Alice grit her teeth, still smiling. No, mother, Dinah isn't acting this way because I'm back. Dinah is happy because I've gone mad.
She bid her parents good night, as it had become quite late as they'd traveled home, and locked her door once she'd reached it. She placed Dinah the white bed with the pink canopy, choosing not to lay down as she wasn't tired. She spotted the old rocking chair in the corner her nursemaid, now long gone, fired, had used to put her to sleep when she was just a little thing. She dragged it silently across the light blue carpet and turned it to the window. She removed the fower print cusion and hand croched multi-pastel colored afghan from the back, and chucked them in her closet, which was filled with blue, white, and pink clothes from her childhood; in front of her only window now sat a plain, dark-finished wood rocking chair, something one would imagine to be in a pair, with two old biddies sat upon it.
She smiled and sat down, looking out over the dark empty street in front of her large house. She didn't turn to look at her, but she knew just from the sound that Dinah was grooming herself, probably sat upon her too-soft pillows which were laid at the head of her too-soft bed.

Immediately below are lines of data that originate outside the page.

/-- What a measurement unit waits to handle (R246, R247): a stamp (its time, its input, whether it is a falling one), an open or a
close of the unit's gate, or a crossing of the measured input that was lost to dead time (R256). -/
inductive MeasEvent where
  | gate (t : Time) (opens : Bool)
  | stamp (t : Time) (n : Nat) (falling : Bool)
  | dead (t : Time)
deriving DecidableEq, Repr

/-- A running measurement (R247-R256): its command, its parameters, when it was accepted, its gate (open and close times of the
interval in progress), start and stop progress, STATS accumulators, kept stamps with the count of all stamps in the gate, dead-time
losses in the gate, the destination and the bytes written there, the stamps of the latest instant that no start has taken (R249),
events that wait until all that came before them have arrived, in the order in which they are handled, with the next sample whose
result a RECOG gate looks at, the offset of the last START record,
and the last stamp of the chosen polarity. -/
structure MeasRun where
  ring : Fin 16
  cid : BitVec 16
  interval : Option IntervalParams
  freq : Option FreqParams
  at_ : Time
  gateOpen : Option Time := none
  gateClose : Option Time := none
  ts : Time := 0
  startNo : Nat := 0
  stopNo : Nat := 0
  stats : Tab StatAcc := []
  kept : List Time := []
  edges : Nat := 0
  openAmbig : Bool := false
  closeAmbig : Bool := false
  dead : Nat := 0
  outAddr : List (Bool × Nat × Nat) := []
  written : Nat := 0
  lately : List (Time × Nat × Bool) := []
  waiting : List MeasEvent := []
  gateNext : Sample := 0
  startOfs : Option Nat := none
  prev : Option Time := none
deriving DecidableEq, Repr

/-- Measurement unit (chapter 10). -/
structure MeasSt where
  st : MeasState := .idle
  run : Option MeasRun := none
deriving DecidableEq, Repr

/-- A TIN_CONFIG in progress (R240): its command and settings, until they are written in OFF; then none, and STATE ON ends it. -/
structure TinCmd where
  ring : Fin 16
  cid : BitVec 16
  p : Option TinParams
deriving DecidableEq, Repr

/-- Timing input n (R240-R245): the TIN_CONFIG in progress, the last stamp's time while its dead time may run, the time of the
last failed calibration, and whether only a device reset clears FAULT. -/
structure TinSt where
  cmd : Option TinCmd := none
  lastStamp : Option Time := none
  lastFail : Option Time := none
  stuck : Bool := false
deriving DecidableEq, Repr

/-- Timing inputs and measurement units (chapter 10): inputs, units, and the accepted level of GATE_IN for measurement gates. -/
structure TinsSt where
  ins : Tab TinSt := []
  meas : Tab MeasSt := []
  gateLevel : Bool := false
deriving DecidableEq, Repr

/-- A DAC_SET or DDS_SET in progress on a channel (R263, R265, R266): what it will write once the channel is OFF, and the
command that waits. -/
structure DacCmd where
  ring : Fin 16
  cid : BitVec 16
  span : Option (BitVec 2)
  code : Option (BitVec 16)
  dds : Option DdsParams
  t0 : Time := 0
  reset : Bool := false
deriving DecidableEq, Repr

/-- DAC channel ch (chapter 11): a staged code not yet output, the command in progress, T0, and the DDS: phase accumulator and the tuning word in force; DDS_FTW_LO
held until DDS_FTW_HI is written. -/
structure DacSt where
  staged : Bool := false
  busy : Option DacCmd := none
  t0 : Option Time := none
  acc : BitVec 48 := 0
  ftw : BitVec 48 := 0
  heldLo : Option Word := none
  since : Nat := 0
deriving DecidableEq, Repr

/-- Table 13-1. -/
inductive TrainState where
  | off
  | detect
  | clockLock
  | levelTrain
  | blockLock
  | deskew
  | spareMap
  | active
  | parked
  | eidle
  | dataOff
deriving DecidableEq, Repr

/-- Table 13-3. -/
inductive LaneState where
  | down
  | active
  | relock
  | relevel
  | waitMarker
  | excluded
  | test
deriving DecidableEq, Repr

/-- A sideband request awaiting its answer (R287): TYPE, SEQ, payload, and how often it has been sent. -/
structure SbReq where
  type : Byte
  seq : Byte
  payload : List Byte
  sends : Nat := 1
deriving DecidableEq, Repr

/-- A spare negotiation (R304): position, switching index, the step (0 asked, 1 agreed and waiting for the switching marker), and
failures so far. -/
structure SpareNeg where
  pos : Fin 16
  index : Sample
  step : Nat
  fails : Nat
deriving DecidableEq, Repr

/-- One group lane (R282-R288, R298, R302): lane state, attempts of the current step, whether the next RELOCK is the single one after
RELEVEL, equaliser adapted, block lock, symbol offset, consecutive good blocks, DATA taken since the marker, CRC failures since
the marker, slots since the last failed CRC (up to 8), descrambler register, last symbol received (precoding), checker
locked, loopback kind, whether the pattern checker or generator runs (MRX_LANE_TEST holds the settings), and the slot number within the
marker interval, the index of the last marker since the lane was last locked, and the index that followed at the last failed CRC. `passed` is
that the lane has passed the training state, or, in RELEVEL, that the partner has accepted; `mark` is the index and the arrival of the
lane's last marker in DESKEW (R88). -/
structure LaneSt where
  st : LaneState := .down
  attempts : Nat := 0
  single : Bool := false
  level : Bool := false
  lock : Bool := false
  slip : Nat := 0
  good : Nat := 0
  dataCnt : Nat := 0
  crcFails : Nat := 0
  sinceFail : Nat := 9
  lastY : BitVec 2 := 0
  prbsLock : Bool := false
  loop : Nat := 0
  slot : Nat := 0
  passed : Bool := false
  markerNo : Option Sample := none
  scr : BitVec 31 := 0
  failAt : Sample := 0
  mark : Option (Sample × Time) := none
deriving DecidableEq, Repr

/-- A command that waits on a group (R299, R308): kind 0 LINK_TRAIN, 1 + ACTION LINK_SLEEP, 6 PRBS with PEER. -/
structure LinkCmd where
  ring : Fin 16
  cid : BitVec 16
  kind : Nat
deriving DecidableEq, Repr

/-- One Myras group (chapters 12, 13): training state, lanes by group lane, failed attempts of each state of the run by code, the mask of
the attempt in progress and the step it has reached (1 asked, 2 judging, 3 done frame sent, 4 failed frame sent for lanes, 5 for the
alignment window, 6 ACTIVE exchange asked, 7 SPARE asked), excluded lanes, the open request and those queued behind it, SEQ of the next
request, the partner that began the run, whether a HELLO has come and its CAPS, precoding agreed, spare mapping and negotiation, positions
waiting for the spare in the order they were declared, sideband sleep of the device's direction and of the partner's, whether the
sideband is lost, whether PARKED has been set since the group was last ACTIVE, commands waiting, EIDLE entry under way (1 agreed, 2 the CTRL block is on the lanes), whether the
run is a wake that keeps settings, when the clock was lost (R305) and when a HELLO last began a re-probe (R300), the sender's rate mode,
the stimulus INDEX (R280), how many fclk ago a transmit group sent the first marker of its slot count (R294) and whether DATA has followed
a marker slot since it was last in ACTIVE (R294, R309), and sideband frames sent (newest first). -/
structure GroupLink where
  st : TrainState := .off
  lanes : Tab LaneSt := []
  attempts : Tab Nat := []
  mask : BitVec 17 := 0
  step : Nat := 0
  excl : BitVec 17 := 0
  req : Option SbReq := none
  queue : List SbReq := []
  seq : Byte := 0
  runPeer : Option Word := none
  hello : Bool := false
  caps : Byte := 0
  precode : Bool := false
  mapped : Option (Fin 16) := none
  neg : Option SpareNeg := none
  wantSpare : List (Fin 16) := []
  asleep : Bool := false
  peerAsleep : Bool := false
  sbLost : Bool := false
  parkedSeen : Bool := false
  cmds : List LinkCmd := []
  sleeping : Nat := 0
  wakeKeep : Bool := false
  clockLost : Option Time := none
  lastProbe : Option Time := none
  mode : BitVec 2 := 0
  txIndex : Option Sample := none
  txClock : Nat := 0
  txData : Bool := false
  sent : List SbReq := []
deriving DecidableEq, Repr
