/-- Every instance of kernel `kid` that runs. -/
def instsOf (d : DeckImage) (kid : Nat) : List (Nat × Nat) :=
  (List.range 1024).filterMap (fun i =>
    if kValid d (i / 4) (i % 4) && kKid d (i / 4) (i % 4) == kid && kRuns d (i / 4) (i % 4) then some (i / 4, i % 4) else none)

/-- The slot of logical engine `l` in the deck's ENGINE_MAP, and the physical engine of that slot (R68). -/
def mapSlot (d : DeckImage) (l : Nat) : Nat := sec d 0x02 (2 * l) 2
def mapPhys (d : DeckImage) (l : Nat) : Nat := 68 * (l / 64) + 17 * (l % 64 / 16) + mapSlot d l

/-! Fold layout and reductions (R186, R187) -/

def gV (d : DeckImage) (g : Nat) : Bool := nbit (sec d 0x09 (64 * g) 4) 0
def gHoldEvents (d : DeckImage) (g : Nat) : Bool := nbit (sec d 0x09 (64 * g) 4) 1
def gShedRank (d : DeckImage) (g : Nat) : Nat := nbits (sec d 0x09 (64 * g) 4) 7 4
def gSegments (d : DeckImage) (g : Nat) : Nat := sec d 0x09 (64 * g + 4) 4
def gPre (d : DeckImage) (g : Nat) : Nat := sec d 0x09 (64 * g + 8) 8
def gPost (d : DeckImage) (g : Nat) : Nat := sec d 0x09 (64 * g + 16) 8
def gHoldoff (d : DeckImage) (g : Nat) : Nat := sec d 0x09 (64 * g + 24) 8
def gFolds (d : DeckImage) (g : Nat) : List Nat := bitsOf 64 (sec d 0x09 (64 * g + 32) 8)
def gOwners (d : DeckImage) (g : Nat) : List Nat :=
  (List.range (sec d 0x09 (64 * g + 44) 2)).map (fun i => sec d 0x09 (sec d 0x09 (64 * g + 40) 4 + 2 * i) 2)
def fCtrl (d : DeckImage) (f : Nat) : Nat := sec d 0x09 (0x400 + 64 * f) 4
def fV (d : DeckImage) (f : Nat) : Bool := nbit (fCtrl d f) 0
def fRed (d : DeckImage) (f : Nat) : Nat := nbits (fCtrl d f) 3 1
def fComp (d : DeckImage) (f : Nat) : Nat := nbits (fCtrl d f) 5 4
def fGroup (d : DeckImage) (f : Nat) : Nat := nbits (fCtrl d f) 9 6
def fRatio (d : DeckImage) (f : Nat) : Nat := sec d 0x09 (0x404 + 64 * f) 2
def fExtCnt (d : DeckImage) (f : Nat) : Nat := sec d 0x09 (0x40C + 64 * f) 4
def fExtent (d : DeckImage) (f i : Nat) : Nat := sec d 0x09 (sec d 0x09 (0x408 + 64 * f) 4 + 4 * i) 4
def fStride (d : DeckImage) (f : Nat) : Nat := sec d 0x09 (0x410 + 64 * f) 8
def fData (d : DeckImage) (f : Nat) : Nat := sec d 0x09 (0x418 + 64 * f) 8
def fBrand (d : DeckImage) (f : Nat) : Nat := sec d 0x09 (0x420 + 64 * f) 4
def fVoid (d : DeckImage) (f : Nat) : Nat := sec d 0x09 (0x424 + 64 * f) 4
def fIndex (d : DeckImage) (f : Nat) : Nat := sec d 0x09 (0x428 + 64 * f) 4
def fNinst (d : DeckImage) (f : Nat) : Nat := sec d 0x0A (16 * f) 2
def fWindow (d : DeckImage) (f : Nat) : Nat := 2 ^ sec d 0x0A (16 * f + 8) 1
def fInst (d : DeckImage) (f i : Nat) : Nat × Nat := instRef (sec d 0x0A (sec d 0x0A (16 * f + 4) 4 + 2 * i) 2)
def fInsts (d : DeckImage) (f : Nat) : List (Nat × Nat) := (List.range (fNinst d f)).map (fInst d f)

"So, father wanted to send you away, did he?" Alice whispered as quietly as she possibly could, knowing Dinah, and only Dinah, could here her. "Well, we'll be having none of that. From now on, you shall live here, in this room. I shall bring food and water up here every day, and your litter box will have to be snuck up tonight... yes, you will officially be my cat, my Dinah. On a lighter note," She said louder, rocking softly in the chair, watching the street lamps be lit. "I know you've noticed already, but in my time at the institution I've become pleasently mad. I for one find it wonderful, wouldn't you agree?"
Alice heard Dinah mewl from her bed, louder than the soft creaking the chair made. She turned her head to look at her cat, to evaluate how well her Dinah was. She was pleased to find that Dinah looked happy and healthy, as her kitten should. She returned to gazing out the window.
"Dinah, do you know if I will be visiting my Aunt soon?" She asked, rocking again. She slowly increased her pace as she watched a small racoon walk into the middle of the road. "I do so hope I will; I have to go back you know, to that place."
She rocked back and forth, back and forth, her speed growing, the creaking of the chair getting louder. She heard a dog barking outside, but the racoon didn't seem to.
"Yes... I didn't much like my time in the institution; they didn't let me think or anything, and you remember how much I love to ponder." Her voice escilated as well as the chair's creaks as she rocked as fast as she could go; she was almost yelling.
A small white rabbit, wearing a waistcoat, hopped quickly into the road, heading right toward the skinny racoon.
She knocked the chair over and threw open the window, cracking the glass.
"RUN MR. RABBIT!" She yelled, her grin as far spread as it could go, teeth showing and the madness in her eyes glinting off the yellow light of the lamps, which tinged them green for a long moment.
A Cheshire grin.
The rabbit was dead, waistcoat shredded, pocketwatch laying on the ground broken. It took her a moment to realise it was not a rabbit, that it was really a small poodle, that the pocket watch was actually its collar.
That the racoon was staring up at her with green eyes and bloody grin that mirrored her own. She heard pounding at her door and waved goodbye to the Cheshire Cat, who then faded into nothing; but not before it had pulled down the corners of its mouth.
Alice nodded to the empty street and copied the creature; this is what it feels like to frown, then? She wondered, rushing to unlock her door; she caught herself in the vanity, and realized that with her wide, mad blue eyes, she looked panicked instead of unhappy. Undoubtedly what the Cheshire Cat had wanted. She threw open the door into the worried faces of her mother and father.
"Mother, it was awefull, simply dreadfull! Daddy quick, call the pound, I just saw a poodle be killed by a large ugly dog!"